This page is for the obsolete CIAO 4.16 release. Please see the CIAO home page for the latest release.
Why does using an exclude filter take so long?
The [exlude sky=region(ciao.reg)] filter, especially with dmextract, can be extremely slow; sometimes requiring hours or days to complete. This is often noticed when trying to exclude hundreds or even thousands of sources from, for example, some type extended emission.
The [exclude ] directive does not simply change the "is this point inside" logic, it actually inverts the logic of the region itself so it can be stored in the output file's subspace. It uses De Morgan's Law to invert the logic in the region. Since CIAO regions support complex logical AND (*), OR (+) , and NOT (!) operations, the general solution to inverting a region is an order O(N2) kind of operation; that is the run-time of the tool grows exponentially with number of sources being excluded. To reduce this, CIAO does have some optimizations to deal with groups of shapes whose bounding boxes overlap; however, this does not help for dense source regions that cover the same area.

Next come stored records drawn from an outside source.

/-- WATCHDOG_EXPIRY (R242, R338, R371): the waiting operation faults. -/
def execWatchdogExpiry (core : Nat) (unit : CoreUnit) (s : State) : Out :=
  onCore core (match unitWait s core unit with
    | some (idx, un, x) =>
      match timeoutCode x.kind with
      | some n => .next (raiseFault s core unit idx
          (timeoutBad (getCore s core) unit idx { code := cTimeout, unit := un, addr := x.addr, detail := n }))
      | none => .next s
    | none => .next s)

/-- The first key that an address list of the sequencer misses in the CTU. -/
def missingKey (s : State) (c : Nat) (l : List Nat) : Option Nat :=
  l.findSome? fun a => match translate s c a false with
    | .miss k => some k
    | _ => none

/-- The addresses that the sequencer translates for its entry. -/
def seqAddrs (co : Core) : List Nat :=
  match co.seq.block with
  | some b => if enKind b.entry = 11 then [fld b.entry 0 48, fld b.entry 0 48 + 64] else []
  | none => match current co with
    | some e => if enKind e = 2 then [fld e 0 48, fld e 48 48] else []
    | none => []

/-- The translation that an operation of a unit waits for: of an operation that runs, or of the descriptor of the run-layer behind it
(R345). -/
def awaited (s : State) (c : Nat) (u : CoreUnit) : Option (Job × Nat) :=
  (unitJobs (getCore s c) u).findSome? fun j => match j.st with
    | .waiting x => if x.kind = .translation then some (j, x.addr) else none
    | .queued =>
      if u == .press && !j.work.press.descRead then
        match pressRead s (whoOf c u j) j with
        | .wait _ _ x => if x.kind = .translation then some (j, x.addr) else none
        | _ => none
      else none
    | .done => none

/-- CTU_TRANSLATION_FILL (R313): the translation enters the cache and the access proceeds. -/
def execCtuTranslationFill (core : Nat) (unit : CoreUnit) (s : State) : Out :=
  onCore core (
    let co := getCore s core
    if unit == .sequencer then
      match missingKey s core (seqAddrs co) with
      | some k => .next (setCore s core (ctuFill co k))
      | none => .next s
    else if unit == .signal then
      match (co.signals.find? fun g => !g.sent) with
      | some g =>
        let a := fld g.entry 0 48
        match hoopDest s core (if bitAt g.entry 64 then some (fld g.entry 48 16) else none) (hoopCore a) (hoopNum a)
          (hoopReserved a) with
        | .miss k => .next (setCore s core (ctuFill co k))
        | _ => .next s
      | none => .next s
    else match awaited s core unit with
      | some (j, k) =>
        let s := setCore s core (ctuFill co k)
        .next (if j.st = .queued then readAhead s core else resume s core unit j)
      | none => .next s)

/-- REMOTE_READ_RETRY (R254): the request goes out again. -/
def execRemoteReadRetry (core : Nat) (unit : CoreUnit) (s : State) : Out :=
  onCore core (match (unitJobs (getCore s core) unit).find? fun j => j.remote == .notReady with
    | some j => .next (resume s core unit { j with remote := .none })
    | none => .next s)

/-! ## Skim switches that are not confirmed (R143) -/

/-- The layer of a core that waits for a switch of the rail. -/
def railJob (co : Core) (k : WaitKind) : Option Job :=
  co.press.find? fun j => match j.st with
    | .waiting x => x.kind == k
    | _ => false
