-- ==== Sys2Proof/Machine/Stamp.lean ====
section
/-! DEFINITION. The stamp (R466 to R472), hub control writes (R469) and the requests to Assay firmware (R465). -/

namespace Sys2Proof.Machine

/-- `HOLDER` code of a processor (R472). -/
def mpCode : Mp → Nat
  | .a => 1
  | .b => 2

def otherMp : Mp → Mp
  | .a => .b
  | .b => .a

def mpOf (t : Stamp) : Mp → Processor
  | .a => t.mpA
  | .b => t.mpB

def setMp (t : Stamp) (m : Mp) (p : Processor) : Stamp :=
  match m with
  | .a => { t with mpA := p }
  | .b => { t with mpB := p }

/-- The processor that holds the stamp. -/
def holderMp (t : Stamp) : Option Mp := if t.holder = 1 then some .a else if t.holder = 2 then some .b else none

/-- Management processors have been released by Assay firmware (R555). -/
def mpsReleased (s : State) : Bool := s.boot.stage == 3 || s.boot.stage == 4

/-- The epoch has reached its largest value: no other processor is granted the stamp (R466). -/
def epochMax (t : Stamp) : Bool := t.epoch == 0xFFFFFFFF

/-- Grant the stamp to a processor that does not hold it (R466): the epoch rises by one. A grant that takes it from the other
processor is an alarm (R589). -/
def grantStamp (s : State) (m : Mp) (prev : Option Mp) : State :=
  let t := s.stamp
  let p := mpOf t m
  let t := setMp { t with epoch := t.epoch + 1, holder := mpCode m, grantCount := satInc 32 t.grantCount } m
    { p with held := false, current := true, claim := none, lastEpoch := t.epoch + 1 }
  let s := { s with stamp := t }
  if prev = some (otherMp m) then raiseAlarm s alStampPassed else s

/-- Hold a processor in reset. -/
def holdOne (s : State) (m : Mp) : State := { s with stamp := setMp s.stamp m (holdMp (mpOf s.stamp m)) }

/-- HEARTBEAT (R468). -/
def execHeartbeat (mp : Mp) (s : State) : Out :=
  let p := mpOf s.stamp mp
  if mpsReleased s && !p.held then .next { s with stamp := setMp s.stamp mp { p with current := true } } else .next s

/-- HEARTBEAT_LAPSE (R468): a lapsed processor is not live, so its claim of this cycle does not count (R471). -/
def execHeartbeatLapse (mp : Mp) (s : State) : Out :=
  .next { s with stamp := setMp s.stamp mp { mpOf s.stamp mp with current := false, claim := none } }

/-- STAMP_CLAIM (R467, R471): the holder's claim against its own stamp changes nothing. -/
def execStampClaim (mp : Mp) (epoch : Word) (s : State) : Out :=
  let p := mpOf s.stamp mp
  if !(mpsReleased s) || p.held || holderMp s.stamp = some mp then .next s
  else .next { s with stamp := setMp s.stamp mp { p with claim := some epoch } }

/-- The higher epoch wins; on equal ones MP-A does (R467 step 3). -/
def winner (m : Mp) (own other : Word) : Mp :=
  if own.toNat > other.toNat then m else if other.toNat > own.toNat then otherMp m else .a

/-- Claims are gone at the end of the cycle. -/
def dropClaims (s : State) : State :=
  { s with stamp := { s.stamp with mpA := { s.stamp.mpA with claim := none }, mpB := { s.stamp.mpB with claim := none } } }

/-- No processor holds the stamp: the claims are compared with each other (R467 steps 2 to 4). -/
def settleClaims (s : State) (prev : Option Mp) : State :=
  match s.stamp.mpA.claim, s.stamp.mpB.claim with
  | some a, some b => let w := winner .a a b; holdOne (grantStamp s w prev) (otherMp w)
  | some _, none => grantStamp s .a prev
  | none, some _ => grantStamp s .b prev
  | none, none => s

/-- The holder has lapsed (R467 step 1, R471): the other processor is granted the stamp when it claims it or its heartbeat is
current; else a lapsed processor is restarted and granted it, MP-A when both have lapsed. -/
def afterLapse (s : State) (h : Mp) : State :=
  let o := mpOf s.stamp (otherMp h)
  let s := { holdOne s h with stamp := { (holdOne s h).stamp with holder := 0 } }
  if epochMax s.stamp then
    let p := { mpOf s.stamp h with held := false, current := true, claim := none }
    { s with stamp := setMp { s.stamp with holder := mpCode h } h p }
  else if !o.held && (o.current || o.claim.isSome) then grantStamp s (otherMp h) (some h)
  else if o.held then grantStamp s h (some h)
  else grantStamp (holdOne s (otherMp h)) .a (some h)

/-- ASSAY_CYCLE (R467). -/
def execAssayCycle (s : State) : Out :=
  if !(mpsReleased s) then .next s
  else match holderMp s.stamp with
    | none => .next (dropClaims (if epochMax s.stamp then s else settleClaims s none))
    | some h =>
      if !((mpOf s.stamp h).current) then .next (dropClaims (afterLapse s h))
      else match (mpOf s.stamp (otherMp h)).claim with
        | none => .next s
        | some e =>
          if winner h s.stamp.epoch e = h || epochMax s.stamp then .next (dropClaims (holdOne s (otherMp h)))
          else .next (dropClaims (holdOne (grantStamp s (otherMp h) (some h)) h))

/-- STANDBY_RELEASE (R468): at most three times in an hour. -/
def execStandbyRelease (mp : Mp) (s : State) : Out :=
  let p := mpOf s.stamp mp
  if mpsReleased s && p.held && !(spentReleases s p) then
    let p := { p with held := false, current := false, releases := p.releases ++ [s.rind.time.toNat] }
    .next { s with stamp := setMp s.stamp mp p }
  else .next s

/-- RESTART_STANDBY (R468): a processor held after three releases. -/
def execRestartStandby (seq : Nat) (s : State) : Out :=
  runCmd s seq 0x71 anyCmd fun _ =>
    match (holderMp s.stamp).map otherMp with
    | none => refuseState s seq 0
    | some m =>
      let p := mpOf s.stamp m
      if p.held && spentReleases s p then
        fixResult { s with stamp := setMp s.stamp m { p with held := false, current := false, releases := [] } } seq stOk []
      else refuseState s seq 0

/-! ## Hub control state (R469) -/

/-- What an accepted write changes. -/
def applyHubWrite (s : State) : HubWrite → State
  | .route id e => writeRoute s id.toNat e
  | .retain c m => modCore s c fun co => { co with retain := m }
  | .vote d v => setVote s d .firmware (some (min v (deepest d)))

/-- The parts that a write names exist. -/
def onHubWrite (w : HubWrite) (o : Out) : Out :=
  match w with
  | .route _ _ => o
  | .retain c _ => onCore c o
  | .vote d _ => onDomain d o

/-- HUB_CONTROL_WRITE (R469): a write whose epoch is not the present one is dropped and counted. No processor that runs, no
write. -/
def execHubControlWrite (epoch : Word) (write : HubWrite) (s : State) : Out :=
  onHubWrite write (if !(mpsReleased s) then .next s
  else if epoch != s.stamp.epoch then .next { s with stamp := { s.stamp with staleCount := satInc 32 s.stamp.staleCount } }
  else .next (applyHubWrite s write))

/-! ## The Assay request port (R465) -/

/-- What Assay firmware applies; none when it refuses. -/
def assayApply (s : State) : AssayReq → Option State
  | .sustained w => if 1600 ≤ w && w ≤ 2800 then some { s with assay := { s.assay with sustained := w } } else none
  | .throttlePoint c =>
    if 85 ≤ c && c ≤ s.assay.throttlePoint then some { s with assay := { s.assay with throttlePoint := c } } else none
  | .fenceForLife c =>
    if (getCore s c).service == .fenced && c < Config.nCores then
      some (recordForLife s c) else none
  | .transient _ => none
  | .trip _ => none

/-- A request is answered either way. -/
def askAssay (s : State) (r : AssayReq) : State × Bool :=
  match assayApply s r with
  | some s => ({ s with assay := { s.assay with answer := some true } }, true)
  | none => ({ s with assay := { s.assay with answer := some false } }, false)

/-- ASSAY_REQUEST (R465). -/
def execAssayRequest (request : AssayReq) (s : State) : Out :=
  if mpsReleased s then .next (askAssay s request).1 else .next s

/-- A request_limit command: a refused limit is a failed Assay check (R490). -/
def requestLimit (seq : Nat) (s : State) (r : AssayReq) : State :=
  match askAssay s r with
  | (s, true) => fixResult s seq stOk []
  | (s, false) => refusePerm s seq 0 0

def limitKind (k : Nat) (bs : List Byte) : Bool := numAt bs 16 1 == k

/-- REQUEST_POWER_LIMIT (R465). -/
def execRequestPowerLimit (seq : Nat) (s : State) : Out :=
  runCmd s seq 0x52 (limitKind 0) fun bs => requestLimit seq s (.sustained (numAt bs 20 4))

/-- REQUEST_THROTTLE_POINT (R465). -/
def execRequestThrottlePoint (seq : Nat) (s : State) : Out :=
  runCmd s seq 0x52 (limitKind 1) fun bs => requestLimit seq s (.throttlePoint (numAt bs 20 4))

end Sys2Proof.Machine
end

While CIAO does support complex AND, OR, and NOT operations, most users, expecially in this scenerio, are not making use of complicated logic patterns. Most often the region being excluded simply contains ellipses (or maybe circles) generated by one of the source detect tools, eg wavdetect.
unix% cat ciao.reg ellipse(...A...) ellipse(...B...) ellipse(...C...) ...

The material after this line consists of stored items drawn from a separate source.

/-- A turn waits for every earlier entry; with an open hoop it faults (R361). Once no HBM write of the core is outstanding the turn
counter rises by one and the commit record goes to the slot of the turn's parity; when that is acknowledged the record stands and
the turn is done: the event TURN_DONE with the slots' address and the turn, and the sequencer goes on. The end entry closes every
hoop once every earlier entry has completed; with no granted arrival left the list ends at once, else it waits for the last
(R340). -/
def Obligations.TurnsAndEnds : Prop :=
  (∀ (s : State) (core e row : Nat) (b : SeqBlock),
     (Ready s core 11 e → (getCore s core).seq.issued = [] → (getCore s core).hoops.any (fun h => h.2.isOpen) = false →
       exec (.turn core) s = .next (blockOn s core (nextIssue s core) e 1)) ∧
     (Ready s core 11 e → (getCore s core).seq.issued = [] → (getCore s core).hoops.any (fun h => h.2.isOpen) = true →
       exec (.turn core) s = .next (entryFault s core (nextIssue s core) 0xFFFFFFFF)) ∧
     (∀ c a, Blocks s core 11 b → b.stage = 1 → (getCore s core).unacked = [] → c = (getCore s core).seq.turn + 1 →
       a = fld b.entry 0 48 + 64 * (c.toNat % 2) → translate s core a true = .ok row → asleep s row = false →
       exec (.turnCommitWrite core) s = .next (modCore s core fun co =>
         { co with seq := { co.seq with turn := c, block := some { b with stage := 2 } } })) ∧
     (∀ a, a = fld b.entry 0 48 + 64 * ((getCore s core).seq.turn.toNat % 2) →
       tableLookup s (getCore s core).part a true = .ok row → writeCommit s core b = (putRow s row
         (padTo 512 (zeros (a % 512) ++ commitRecord (getCore s core) b.idx b.entry (getCore s core).seq.turn.toNat))
         ((2 ^ 64 - 1) <<< (a % 512))).1) ∧
     (∀ t u, t = writeCommit s core b → u = pushEvent t core (mkRec t core
         { code := 0x44, unit := 0, addr := fld b.entry 0 48, detail := (getCore s core).seq.turn.toNat } b.idx 0 true) →
       Blocks s core 11 b → b.stage = 2 →
       (workOf u core = none → exec (.turnDone core) s = .next (nextEntry u core)) ∧
       (∀ k w, workOf u core = some (k, w) → (getCore s core).seq.workSeq = k → exec (.turnDone core) s =
         .next (nextEntry (putWork u k (leaveWindow (modList w core fun l =>
           { l with commit := some (fld b.entry 0 48), listId := (getCore s core).seq.listId }) core)) core)))) ∧
  (∀ (s t : State) (core e : Nat) (b : SeqBlock),
     (Ready s core 0 e → (getCore s core).seq.issued = [] → blocked (getCore s core) 0 = none →
       t = (modCore s core fun co => { co with hoops := co.hoops.map fun h => (h.1, { h.2 with isOpen := false }) }) →
       exec (.endList core) s = .next
         (if hoopBusy (getCore t core) (fun _ => true) then blockOn t core (nextIssue s core) e 0 else endDone t core e)) ∧
     (Blocks s core 0 b → hoopBusy (getCore s core) (fun _ => true) = false →
       exec (.endList core) s = .next (endDone s core b.entry)))

/-- What stood in the way of the waiting operations of a unit has gone and each runs on (R242), a move at the die DMA engine to its
next turn (R307); the translation that an operation, a descriptor read ahead (R345), the sequencer or a signal missed enters the
CTU cache (R313); a read that was answered not ready goes out again (R254); a wait that outlasts the watchdog faults the operation
with TIMEOUT and the number of the wait (R338, R371). -/
def Obligations.WaitingOperationsGoOn : Prop :=
  (∀ (s t : State) (core k : Nat) (u : CoreUnit) (j : Job) (x : Wait), core < Config.nCores →
    (waitingJobs (getCore s core) u = [j] → findJob (getCore s core) u j.idx = some j → j.st = .waiting x →
      grantable x.kind = true → exec (.accessGrantAfterWait core u) s =
        .next (if u == .tally then reapTally (resume s core u j) core else resume s core u j)) ∧
    (t = (waitingJobs (getCore s core) u).foldl (fun t j => grantTo core u t j.idx) s →
      exec (.accessGrantAfterWait core u) s = .next (if u == .tally then reapTally t core else t)) ∧
    (u ≠ .sequencer → u ≠ .signal → awaited s core u = some (j, k) →
      t = setCore s core { getCore s core with ctu := ((k, k) :: (getCore s core).ctu).take 64 } →
      exec (.ctuTranslationFill core u) s = .next (if j.st = .queued then readAhead t core else resume t core u j)) ∧
    (u = .sequencer → missingKey s core (seqAddrs (getCore s core)) = some k →
      exec (.ctuTranslationFill core u) s = .next (setCore s core { getCore s core with
        ctu := ((k, k) :: (getCore s core).ctu).take 64 })) ∧
    (∀ g, u = .signal → ((getCore s core).signals.find? fun g => !g.sent) = some g →
      hoopDest s core (if bitAt g.entry 64 then some (fld g.entry 48 16) else none) (hoopCore (fld g.entry 0 48))
        (hoopNum (fld g.entry 0 48)) (hoopReserved (fld g.entry 0 48)) = .miss k →
      exec (.ctuTranslationFill core u) s = .next (setCore s core { getCore s core with
        ctu := ((k, k) :: (getCore s core).ctu).take 64 })) ∧
    (((unitJobs (getCore s core) u).find? fun j => j.remote == .notReady) = some j →
      exec (.remoteReadRetry core u) s = .next (resume s core u { j with remote := .none })) ∧
    (∀ idx un n, unitWait s core u = some (idx, un, x) → timeoutCode x.kind = some n → findJob (getCore s core) u idx = none →
      exec (.watchdogExpiry core u) s =
        .next (raiseFault s core u idx { code := 0x0A, unit := un, addr := x.addr, detail := n })) ∧
    (∀ idx un n, unitWait s core u = some (idx, un, x) → timeoutCode x.kind = some n → findJob (getCore s core) u idx = some j →
      exec (.watchdogExpiry core u) s = .next (raiseFault s core u idx
        (faultOf (getCore s core) j u { code := 0x0A, unit := un, addr := x.addr, detail := n })))) ∧
  (∀ (s : State) (core : Nat) (u : CoreUnit) (j : Job), u ≠ .dieDma → resume s core u j = runJob s core u j)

In this scenario, it is easier and faster for the user to manually invert the region and avoid using the [exclude ] syntax altogether.

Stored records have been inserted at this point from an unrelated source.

theorem execSignalArrival_has {core : Nat} {k : Nat} {s : State} (hs : P s) : Out.Has P (execSignalArrival core k s) := by
  unfold execSignalArrival
  try dsimp only
  with_reducible repeat' first | assumption | exact trivial | apply arriveSignal_has hP | apply onCore_has | apply Out.next_has | exact Out.fault_has | refine Out.of_next (by assumption) ?_ | apply ite_has | dsimp only | split

theorem execRemoteRead_has {core : Nat} {k : Nat} {s : State} (hs : P s) : Out.Has P (execRemoteRead core k s) := by
  unfold execRemoteRead
  try dsimp only
  with_reducible repeat' first | assumption | exact trivial | apply arriveRead_has hP | apply onCore_has | apply Out.next_has | exact Out.fault_has | refine Out.of_next (by assumption) ?_ | apply ite_has | dsimp only | split

theorem execConflictQueueRetire_has {core : Nat} {s : State} (hs : P s) : Out.Has P (execConflictQueueRetire core s) := by
  unfold execConflictQueueRetire
  try dsimp only
  with_reducible repeat' first | assumption | exact trivial | apply retireOne_has hP | apply onCore_has | apply Out.next_has | exact Out.fault_has | refine Out.of_next (by assumption) ?_ | apply ite_has | dsimp only | split

/-! ## Moves -/

theorem fetch_has {w : Who} {l : List (Loc × RdMode × Nat)} : ∀ {s : State} {j : Job}, P s → Got.Has P (fetch w s j l) := by
  induction l with
  | nil => exact fun hs => hs
  | cons a rest ih =>
    intro s j hs
    unfold fetch
    with_reducible repeat' first | assumption | apply ih | apply readLoc_has hP | apply logWords_has hP | apply Got.ok_has | apply Got.fault_has | apply Got.wait_has | refine Acc.of_ok (by assumption) ?_ | refine Acc.of_fault (by assumption) ?_ | refine Got.of_ok (by assumption) ?_ | dsimp only | split

theorem compressCode_has {s : State} {w : Who} {j : Job} {k : Nat} (hs : P s) : Mid.Has P (compressCode s w j k) := by
  unfold compressCode
  try dsimp only
  with_reducible repeat' first | assumption | exact trivial | apply Mid.ok_has | apply Mid.wait_has | apply Mid.fault_has | refine Mid.of_ok (by assumption) ?_ | refine Mid.of_wait (by assumption) ?_ | refine Mid.of_fault (by assumption) ?_ | apply foldl_has | intro _ _ _ | intro _ _ _ _ _ _ | intro _ _ | intro _ | apply ite_has | dsimp only | split

theorem zrStore_has {s : State} {w : Who} {j : Job} {k : Nat} (hs : P s) : Mid.Has P (zrStore s w j k) := by
  unfold zrStore
  try dsimp only
  with_reducible repeat' first | assumption | exact trivial | apply Mid.ok_has | apply Mid.wait_has | apply Mid.fault_has | refine Mid.of_ok (by assumption) ?_ | refine Mid.of_wait (by assumption) ?_ | refine Mid.of_fault (by assumption) ?_ | intro _ _ _ _ _ _ | intro _ _ _ | intro _ _ | intro _ | apply ite_has | dsimp only | split

theorem scatterRow_has {s : State} {w : Who} {j : Job} {r : Nat} {v : Nat} {data : List Byte} (hs : P s) : Mid.Has P (scatterRow s w j r v data) := by
  unfold scatterRow
  try dsimp only
  with_reducible repeat' first | assumption | exact trivial | apply modCore_has hP | apply Mid.ok_has | apply Mid.wait_has | apply Mid.fault_has | refine Mid.of_ok (by assumption) ?_ | refine Mid.of_wait (by assumption) ?_ | refine Mid.of_fault (by assumption) ?_ | intro _ _ _ _ _ _ | intro _ _ _ | intro _ _ | intro _ | apply ite_has | dsimp only | split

In CIAO 4.11, the python region module was updated to make this type of operation much easier. Users simply need to subtract the source region from the field(). For example these commands :
from region import * src = CXCRegion("ciao.reg") invert = field()-src invert.write( "invert_ciao.fits", fits=True, clobber=True)
can be saved to a python script , invert.py, and then run
unix% python invert.py unix% dmlist invert_ciao.fits data,clean,array Region Block: Field()&!Ellipse(4254.36,3654.59,7.27874,4.41364,145.504)&!Ellipse... # POS(X,Y) SHAPE R[2] ROTANG[2] COMPONENT NaN NaN Field NaN NaN 1 NaN NaN 4254.3550724638 3654.5869565217 !Ellipse 7.2787399292 145.5038452148 1 4.4136433601 NaN 4379.0974576271 3670.9406779661 !Ellipse 7.5883789062 164.3294067383 1 6.1752810478 NaN ...
This file can the be used as a normal CIAO filter:
unix% dmextract "evt.fits[sky=region(invert_ciao.fits)][bin sky=annulus(4096,4096,0:1000:10)]" ...etc...
This will run much faster than with the [exclude ] syntax.
This technique works best for regions stored in physical coordinates. For regions stored in celestial coordinates, users should use dmmakereg to convert them physical before inverting the logic.
unix% dmmakereg region="region(ds9.reg)" out="ciao.reg" kernel=ascii wcsfile=acis_evt.fits
The wcsfile is necessary to provide the coordinate transform information.
There are of course examples of more complicated regions: sources that have other nearby sources excluded, sources that include a polygon for the field of view, or maybe exclude a rectangular region for the readout streak. This technique will also handle all the logic needed to invert these complex regions.